An e-book reader is similar in form to a tablet computer. A tablet computer typically has a faster screen capable of higher refresh rates which makes it more suitable for interaction. Tablet computers also are more versatile, allowing one to consume multiple types of content, as well as create it.
The main advantages of e-book readers are better readability of their screens, especially in bright sunlight, and longer battery life. This is achieved by using electronic paper technology to display content to readers. Commercially sold electronic paper is mostly available in black and white (16 shades of gray). The Sony Librie, released in 2004 and the precursor to the Sony Reader, was the first ebook using electronic paper. First color at market's is Ectaco jetBook Color.
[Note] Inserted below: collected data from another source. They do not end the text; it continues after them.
theorem returns_membusPoll (s : State) (x : Result) (b : Bank) :
    (s.returns x).membusPoll b = ((s.membusPoll b).1, (s.membusPoll b).2.returns x) :=
  returns_poll ..

/-- The poll of a membus command, once a WRITE32 has written the mailbox: the result WRITE32 left is replaced. -/
theorem exec_waitBit_after_mailbox {s : State} (haccepted : s.params.accepted = true)
    (hlaid : s.params.laidOut = true) (b : Bank) (v : Word) :
    exec (.waitBit false (s.params.offset (.mempoll b)) s.params.mbxReq (BitVec.ofNat 32 s.params.membusBudget))
        ((s.writeReg (.mem b) v).returns .unit) =
      .next (((s.writeReg (.mem b) v).membusPoll b).2.returns
        (okOrTimeout ((s.writeReg (.mem b) v).membusPoll b).1)) := by
  have hparams : ((s.writeReg (.mem b) v).returns .unit).params = s.params := by simp
  have hwait := exec_waitBit_mempoll (s := (s.writeReg (.mem b) v).returns .unit) (by rwa [hparams])
    (by rwa [hparams]) b
  rwa [hparams, returns_membusPoll, returns_returns] at hwait

/-- Settles O18: MEMBUS_WRITE is the write of `mbxW` and then the WAITBIT on the status mirror. -/
theorem membusWriteIsMailboxThenPoll : Obligations.MembusWriteIsMailboxThenPoll := by
  intro s b a d haccepted hlaid
  refine ⟨_, exec_write32_mem hlaid b (s.params.mbxW a d), ?_⟩
  rw [exec_waitBit_after_mailbox haccepted hlaid, exec_membusWrite]
  rfl

/-- MEMBUS_READ whose poll timed out: memstat is not read (R142). -/
theorem exec_membusRead_of_timeout {s t : State} {b : Bank} {a : Word}
    (h : (s.writeReg (.mem b) (s.params.mbxR a)).membusPoll b = (false, t)) :
    exec (.membusRead b a) s = .next (t.returns (.err .timeout)) := by
  show execMembusRead b a s = _
  simp [execMembusRead, membusRead_eq, h]

/-- MEMBUS_READ whose poll ended in time answers the memstat it then reads (R142). -/
theorem exec_membusRead_of_done {s t : State} {b : Bank} {a : Word}
    (h : (s.writeReg (.mem b) (s.params.mbxR a)).membusPoll b = (true, t)) :
    exec (.membusRead b a) s =
      .next ((t.readReg (.memstat b)).2.returns (.word (t.readReg (.memstat b)).1)) := by
  show execMembusRead b a s = _
  simp [execMembusRead, membusRead_eq, h]

/-- Settles O19: by how the poll ends, with the READ32 of memstat only after a poll in time. -/
theorem membusReadIsMailboxPollMemstat : Obligations.MembusReadIsMailboxPollMemstat := by
  intro s b a haccepted hlaid
  refine ⟨_, _, exec_write32_mem hlaid b (s.params.mbxR a), exec_waitBit_after_mailbox haccepted hlaid b _, ?_⟩
  have hkeeps := (writeMem_onlyBank s b (s.params.mbxR a)).trans (membusPoll_onlyBank _ b)
  rcases hpoll : (s.writeReg (.mem b) (s.params.mbxR a)).membusPoll b with ⟨_ | _, t⟩ <;> rw [hpoll] at hkeeps
  · exact ⟨fun _ => exec_membusRead_of_timeout hpoll, nofun, .inl rfl⟩
  · refine ⟨nofun, fun _ => ?_, .inr rfl⟩
    have hparams : (t.returns .unit).params = s.params := hkeeps.params
    have hmemstat := exec_read32_memstat (s := t.returns .unit) (by rwa [hparams]) b
    rw [hparams, returns_readReg, returns_returns] at hmemstat
    exact (exec_membusRead_of_done hpoll).trans hmemstat.symm

end Sys2Proof.Machine
end

section
/-!
Construction's checks of its inputs (R98, R262).
-/

namespace Sys2Proof.Machine

open Sys2Proof

/-- R98: a mailbox layout whose REQ or WR is not a single bit of its own, or whose parts overlap, is not accepted. -/
theorem not_accepted_of_mailbox_overlap {p : Params}
    (h : (∀ k : Nat, k < 32 → p.mbxReq ≠ 1#32 <<< k) ∨ (∀ k : Nat, k < 32 → p.mbxWr ≠ 1#32 <<< k) ∨
      p.mbxReq = p.mbxWr ∨ p.mbxReq &&& p.mbxAddrMask ≠ 0 ∨ p.mbxWr &&& p.mbxAddrMask ≠ 0 ∨
      p.mbxReq &&& p.dataField ≠ 0 ∨ p.mbxWr &&& p.dataField ≠ 0 ∨ p.dataField &&& p.mbxAddrMask ≠ 0) :
    ¬ p.accepted = true := by
  intro haccepted
  have hlayout := accepted_layout haccepted
  obtain ⟨hbits, -⟩ := (Params.accepted_iff p).mp haccepted
  simp only [Params.mbxBitsOk, Bool.and_eq_true, bne_iff_ne] at hbits
  obtain ⟨⟨hreq, hwr⟩, hne⟩ := hbits
  obtain ⟨i, hi, hreqBit⟩ := singleBit_exists hreq
  obtain ⟨j, hj, hwrBit⟩ := singleBit_exists hwr
  rcases h with h | h | h | h | h | h | h | h
  · exact h i hi hreqBit
  · exact h j hj hwrBit
  · exact hne h
  · exact h hlayout.req_addr
  · exact h hlayout.wr_addr
  · exact h hlayout.req_data
  · exact h hlayout.wr_data
  · exact h hlayout.data_addr

/-- Construction with a base address (R262, R283). -/
theorem construct_some (a : Nat) (p : Params) (c : BringUpConfig) :
    construct (some a) p c =
      if p.accepted then .core (State.resetWith { p with base := a } c) else .refused .configuration := rfl

/-- Settles O50: the base is looked at before the parameters, and an accepted mailbox layout has no overlap. -/
theorem constructionChecksItsInputs : Obligations.ConstructionChecksItsInputs := by
  intro p c a
  refine ⟨rfl, fun h => ?_, fun h => ?_⟩
  · rw [construct_some, if_neg (not_accepted_of_mailbox_overlap h)]
  · rw [construct_some, if_pos h]

end Sys2Proof.Machine
end

section
/-!
The legality of a command word, field by field (R91, R93, R94).
-/

namespace Sys2Proof.Machine

open Sys2Proof

/-- The value of `OP` that stands for an opcode (R93). -/
def opByte : Opcode → Word
  | .read32 => 0x01
  | .write32 => 0x02
  | .setBits => 0x03
  | .clrBits => 0x04
  | .waitBit => 0x05
  | .membusWrite => 0x10
  | .membusRead => 0x11
  | .applyCaltable => 0x12
  | .vcocalib => 0x20
  | .bringup => 0x30
  | .vcoHz => 0x40
  | .clksrcHz => 0x41
  | .getRate => 0x42
  | .enable => 0x43

/-! ### Fields of a command word -/

/-- Field `OP` is the low byte of the word (R91). -/
theorem and_opMask (w : Word) : w &&& 0xFF = (cmdOp w).setWidth 32 := by
  ext i hi
  simp only [cmdOp, BitVec.getElem_and, BitVec.getElem_setWidth, BitVec.getLsbD_extractLsb']
  interval_cases i <;> simp

/-- Field `RSV` is the top 20 bits of the word (R91). -/
theorem and_rsvMask (w : Word) : w &&& 0xFFFFF000 = cmdRsv w ++ (0 : BitVec 12) := by
  ext i hi
  simp only [cmdRsv, BitVec.getElem_append]
  interval_cases i <;> simp

theorem cmdRsv_eq_zero_iff (w : Word) : cmdRsv w = 0 ↔ w &&& 0xFFFFF000 = 0 := by
  rw [and_rsvMask]
  exact (BitVec.append_left_inj (s₁ := cmdRsv w) (s₂ := 0) (0 : BitVec 12)).symm

/-! ### The opcode map -/

theorem opcodeOf_opByte (op : Opcode) : opcodeOf ((opByte op).setWidth 8) = some op := by
  cases op <;> rfl

theorem opByte_of_opcodeOf : ∀ b : Byte, ∀ op ∈ opcodeOf b, opByte op = b.setWidth 32 := by decide

/-- A command word holds an opcode where its low byte is that opcode's (R91, R93). -/
theorem opcodeOf_eq_some_iff {w : Word} {op : Opcode} : opcodeOf (cmdOp w) = some op ↔ opByte op = w &&& 0xFF := by
  rw [and_opMask]
  refine ⟨opByte_of_opcodeOf _ op, fun h => ?_⟩
  rw [← opcodeOf_opByte op, h]
  simp

theorem commandOps_eq : commandOps =
    [Opcode.read32, .write32, .setBits, .clrBits, .waitBit, .membusWrite, .membusRead, .applyCaltable, .vcocalib,
      .bringup, .vcoHz, .clksrcHz, .getRate, .enable].map opByte := rfl

/-- The listed values of `OP` are the opcodes' (R93). -/
theorem mem_commandOps_iff {v : Word} : v ∈ commandOps ↔ ∃ op, opByte op = v := by
  rw [commandOps_eq, List.mem_map]
  refine exists_congr fun op => and_iff_right ?_
  cases op <;> decide

/-! ### The fields an opcode does not use -/

/-- A field of mask `m` that an opcode either uses or does not: its unused bits are 0 exactly where a field that is not 0
is used. -/
theorem and_unused_eq_zero_iff {m used : Word} {P : Prop} (hused : P → m &&& ~~~used = 0)
    (hunused : ¬ P → m &&& ~~~used = m) (w : Word) : w &&& (m &&& ~~~used) = 0 ↔ (w &&& m ≠ 0 → P) := by
  by_cases hP : P
  · simp [hused hP, hP]
  · simp [hunused hP, hP]

theorem opcode_uses_B (op : Opcode) :
    (opByte op ∈ ([0x05, 0x10, 0x11, 0x12, 0x30, 0x40] : List Word) → 0x100 &&& ~~~op.usedBits = 0) ∧
      (opByte op ∉ ([0x05, 0x10, 0x11, 0x12, 0x30, 0x40] : List Word) → 0x100 &&& ~~~op.usedBits = 0x100) := by
  cases op <;> decide

theorem opcode_uses_S (op : Opcode) :
    (opByte op = 0x30 → 0x200 &&& ~~~op.usedBits = 0) ∧ (opByte op ≠ 0x30 → 0x200 &&& ~~~op.usedBits = 0x200) := by
  cases op <;> decide

theorem opcode_uses_CORE (op : Opcode) :
    (opByte op = 0x42 → 0xC00 &&& ~~~op.usedBits = 0) ∧ (opByte op ≠ 0x42 → 0xC00 &&& ~~~op.usedBits = 0xC00) := by
  cases op <;> decide

/-- The decoder's one test of the unused fields is a test of each of `B`, `S` and `CORE` (R91, R94). -/
theorem unusedFields_eq_zero_iff (op : Opcode) (w : Word) :
    (w &&& 0xF00) &&& ~~~op.usedBits = 0 ↔
      (w &&& 0x100 ≠ 0 → opByte op ∈ ([0x05, 0x10, 0x11, 0x12, 0x30, 0x40] : List Word)) ∧
      (w &&& 0x200 ≠ 0 → opByte op = 0x30) ∧ (w &&& 0xC00 ≠ 0 → opByte op = 0x42) := by
  have hsplit : (w &&& 0xF00) &&& ~~~op.usedBits =
      w &&& (0x100 &&& ~~~op.usedBits) ||| (w &&& (0x200 &&& ~~~op.usedBits) ||| w &&& (0xC00 &&& ~~~op.usedBits)) := by
    simp only [← BitVec.and_assoc, ← BitVec.and_or_distrib_right, ← BitVec.and_or_distrib_left]
    rfl
  obtain ⟨hB, hB'⟩ := opcode_uses_B op
  obtain ⟨hS, hS'⟩ := opcode_uses_S op
  obtain ⟨hC, hC'⟩ := opcode_uses_CORE op
  rw [hsplit]
  exact BitVec.or_eq_zero_iff.trans <| and_congr (and_unused_eq_zero_iff hB hB' w) <|
    BitVec.or_eq_zero_iff.trans <| and_congr (and_unused_eq_zero_iff hS hS' w) (and_unused_eq_zero_iff hC hC' w)

/-! ### The decoder's check -/

theorem checkWord_eq_ok_iff {w : Word} {op : Opcode} :
    checkWord w = .ok op ↔
      opcodeOf (cmdOp w) = some op ∧ cmdRsv w = 0 ∧ (w &&& 0xF00) &&& ~~~op.usedBits = 0 := by
  unfold checkWord
  cases opcodeOf (cmdOp w) with
  | none => simp
  | some o =>
    dsimp only
    split_ifs with hrsv hunused
    · exact ⟨nofun, fun ⟨_, hrsv0, _⟩ => absurd hrsv0 hrsv⟩
    · exact ⟨nofun, by rintro ⟨⟨⟩, -, hunused0⟩; exact absurd hunused0 hunused⟩
    · exact ⟨by rintro ⟨⟩; exact ⟨rfl, not_not.mp hrsv, not_not.mp hunused⟩, by rintro ⟨⟨⟩, -⟩; rfl⟩

theorem not_illegalWord_iff {w : Word} :
    ¬ illegalWord w ↔ w &&& 0xFF ∈ commandOps ∧ w &&& 0xFFFFF000 = 0 ∧
      (w &&& 0x100 ≠ 0 → w &&& 0xFF ∈ ([0x05, 0x10, 0x11, 0x12, 0x30, 0x40] : List Word)) ∧
      (w &&& 0x200 ≠ 0 → w &&& 0xFF = 0x30) ∧ (w &&& 0xC00 ≠ 0 → w &&& 0xFF = 0x42) := by
  simp only [illegalWord, not_or, not_and, not_not]

/-- The decoder's check finds an opcode exactly where the word is not illegal (R94). -/
theorem exists_checkWord_iff {w : Word} : (∃ op, checkWord w = .ok op) ↔ ¬ illegalWord w := by
  rw [not_illegalWord_iff]
  constructor
  · rintro ⟨op, hcheck⟩
    obtain ⟨hop, hrsv, hunused⟩ := checkWord_eq_ok_iff.mp hcheck
    have hbyte := opcodeOf_eq_some_iff.mp hop
    rw [unusedFields_eq_zero_iff, hbyte] at hunused
    exact ⟨mem_commandOps_iff.mpr ⟨op, hbyte⟩, (cmdRsv_eq_zero_iff w).mp hrsv, hunused⟩
  · rintro ⟨hmem, hrsv, hfields⟩
    obtain ⟨op, hbyte⟩ := mem_commandOps_iff.mp hmem
    rw [← hbyte, ← unusedFields_eq_zero_iff] at hfields
    exact ⟨op, checkWord_eq_ok_iff.mpr ⟨opcodeOf_eq_some_iff.mpr hbyte, (cmdRsv_eq_zero_iff w).mpr hrsv, hfields⟩⟩

/-- The check of a command word does not ask for its arguments (R94). -/
theorem checkWord_ne_incomplete (w : Word) : checkWord w ≠ .error .incomplete := by
  unfold checkWord
  split
  · simp
  · split_ifs <;> simp

theorem args1_error {k : Word → Instr} {ws : List Word} {e : DecodeError} (h : args1 k ws = .error e) :
    e = .incomplete := by
  unfold args1 at h; split at h <;> cases h; rfl

theorem args2_error {k : Word → Word → Instr} {ws : List Word} {e : DecodeError} (h : args2 k ws = .error e) :
    e = .incomplete := by
  unfold args2 at h; split at h <;> cases h; rfl

theorem args3_error {k : Word → Word → Word → Instr} {ws : List Word} {e : DecodeError}
    (h : args3 k ws = .error e) : e = .incomplete := by
  unfold args3 at h; split at h <;> cases h; rfl

/-- The arguments of a legal command word can only be missing (R92). -/
theorem decodeArgs_error {op : Opcode} {w : Word} {rest : List Word} {e : DecodeError}
    (h : decodeArgs op w rest = .error e) : e = .incomplete := by
  cases op with
  | read32 => exact args1_error h
  | write32 => exact args2_error h
  | setBits => exact args2_error h
  | clrBits => exact args2_error h
  | waitBit => exact args3_error h
  | membusWrite => exact args2_error h
  | membusRead => exact args1_error h
  | applyCaltable => cases h
  | vcocalib => exact args2_error h
  | bringup => cases h
  | vcoHz => cases h
  | clksrcHz => exact args3_error h
  | getRate => exact args1_error h
  | enable => exact args1_error h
Many e-book readers can use the internet through Wi-Fi and the built-in software sometimes provides a link to a digital OPDS Library or e-book seller, allowing the user to buy, borrow, and receive digital e-books free through this library or seller. In this way, the books owned by the user are managed in the cloud, and the e-book reader is able to download material from any location. An e-book reader may also download material from a computer or read it from a memory card.
Research released in March 2011 indicated that e-books and e-book readers are more popular with the older generation than the younger generation in the UK. The survey carried out by Silver Poll found that around 6% of over-55s owned an e-book reader compared with just 5% of 18 to 24-year-olds.